The Tax Policy Center’s State and Local Finance Initiative reviewed actual and forecasted personal income tax revenues for the first eight months of fiscal year 2019 in 23 states. Our preliminary analysis finds that while median revenues grew 1.2 percent, actual collections are down in nine states compared to the same period last year. The largest decline by far was in Idaho, followed by smaller but substantial reductions in California and New York. Idaho’s revenue drop was mostly attributable to tax cuts passed in 2017, while officials in New York and California blame the federal tax overhaul (2017’s Tax Cuts and Jobs Act) for the declines in income tax collections. In short, many individual taxpayers in these states probably shifted income when they made state tax payments because they’re no longer fully deductible on the federal return.

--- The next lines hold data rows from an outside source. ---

-- ==== Sys2Proof/Machine/FrameDecoder.lean ====
section
/-! DEFINITION. The frame decoder: ByteIn (40_frame_decoder.md R95 to R109), and the two frame rows of the opcode
table, whose meaning is the ByteIn of each of the frame's bytes. -/

namespace Sys2Proof.Machine

/-- The frame is complete at `fd_cnt = fd_exp`: InputState is overwritten wholesale and the decoder is IDLE again
(40_frame_decoder.md R102, R103); otherwise the decoder stays SYNCING. -/
def completeFrame (s : State) : State :=
  if s.fdExp = some s.fdCnt then
    drive (.fdEvt .frame)
      (resetDecoder { s with input := decodeFields s.cfg (fieldBlock s.cfg s.fdBuf) })
  else drive (.fdEvt .none) s

/-- SYNCING: the byte, whatever its value, is the next frame byte (40_frame_decoder.md R99); the third byte of a
length-prefixed frame is its length (R100). -/
def accumulate (b : Byte) (s : State) : State :=
  let s := { s with fdBuf := s.fdBuf ++ [b], fdCnt := s.fdCnt + 1 }
  if s.cfg.frameFmt = .lenPfx ∧ s.fdCnt = 3 then
    let total := b.toNat + lenpfxOverhead
    if lengthAccepted s.cfg total then completeFrame { s with fdExp := some total }
    else drive (.fdEvt .dropLen) (resetDecoder s)
  else completeFrame s

/-- IDLE: the sentinel begins a frame, any other byte is discarded (40_frame_decoder.md R98, R101). `evt` is what the
event has to report so far: NONE, or DROP_TIMEOUT (R107). -/
def scanIdle (b : Byte) (evt : FdEvt) (s : State) : State :=
  if b = s.cfg.sentinel then
    drive (.fdEvt evt)
      { s with fdBuf := [b], fdCnt := 1, fdState := .syncing,
               fdExp := if s.cfg.frameFmt = .legacy8 then some legacyLen else none }
  else drive (.fdEvt (if evt = .none then .discard else evt)) s

/-- `ByteIn(b, now)` (40_frame_decoder.md R96). -/
def byteIn (b : Byte) (now : Time) (s : State) : State :=
  if gapTimedOut s now then scanIdle b .dropTimeout { resetDecoder s with fdLastT := now }
  else
    match s.fdState with
    | .idle => scanIdle b .none { s with fdLastT := now }
    | .syncing => accumulate b { s with fdLastT := now }

/-- The ByteIn events of a byte sequence, in order, at one time (30_encoding.md R93 `byte`). -/
def bytesIn (bytes : List Byte) (now : Time) (s : State) : State :=
  bytes.foldl (fun s b => byteIn b now s) s

/-- EV_BYTEIN (40_frame_decoder.md R96). -/
def execEvByteIn (b : Byte) (now : Time) (s : State) : Host.Outcome State Fault Refusal :=
  .next (byteIn b now s)

/-- FRAME_LEGACY8: the bytes of the frame of 30_encoding.md R68, each by ByteIn (40_frame_decoder.md R96). -/
def execFrameLegacy8 (fb : FieldBlock) (now : Time) (s : State) : Host.Outcome State Fault Refusal :=
  .next (bytesIn (legacyFrame s.cfg fb) now s)

/-- FRAME_LENPFX: the bytes of the frame of 30_encoding.md R69, each by ByteIn (40_frame_decoder.md R96). -/
def execFrameLenpfx (version : Byte) (fb : FieldBlock) (extra : List Byte) (trailer : Byte) (now : Time)
    (s : State) : Host.Outcome State Fault Refusal :=
  .next (bytesIn (lenpfxFrame s.cfg version fb extra trailer) now s)

end Sys2Proof.Machine
end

Preliminary figures also indicate that personal income tax collections through February 2019 were below forecasted revenue in 19 states, with a median shortfall of 2.2 percent. Although revenue forecasters in most states factored in taxpayers’ behavioral responses to the federal tax policy changes, most states overestimated the growth in income tax revenues. Still, state officials are hoping for rebounding income tax revenues and anticipating higher estimated and final payments in April 2019, believing that filers merely delayed their payments this year in response to the new law.
Officials are banking on this because they just saw a similar thing happen last year. In fact, many states ended fiscal year 2018 with budget surpluses because of TCJA-related timing shifts. The same taxpayers who may be delaying state tax payments because of the new $10,000 cap on state and local tax deductions apparently accelerated their state and local tax payments into calendar year 2017 to take advantage of a larger federal tax deduction —as we discussed in our State Tax and Economic Review reports.
But if the right amount of revenue eventually shows up there’s no problem, right? Not exactly. An April income tax windfall or shortfall happens at the absolute worst time for states because they are nearing the end of their fiscal years (which end on June 30 in 46 states) and wrapping up legislative sessions—including budget negotiations. This means an income tax revenue shortfall in April can squeeze states operating with small or no cash balances, while an April windfall can prompt state officials to quickly increase spending or cut taxes even while long-term trends might call for moderation.
Further, income shifting by taxpayers between tax years adds more unpredictability to an already difficult calculation. One example of the inherent unpredictability is shown by declines in state income tax revenues in the first eight months of fiscal 2019 which are steeper than forecasted in part because of the weak stock market performance in December 2018 and January 2019. But the recent stock market rebound may reverse some of these declines.
For most individual taxpayers, their 2018 tax year work is done with the filing of tax returns by April 15. But state budget officials still have plenty of work to do.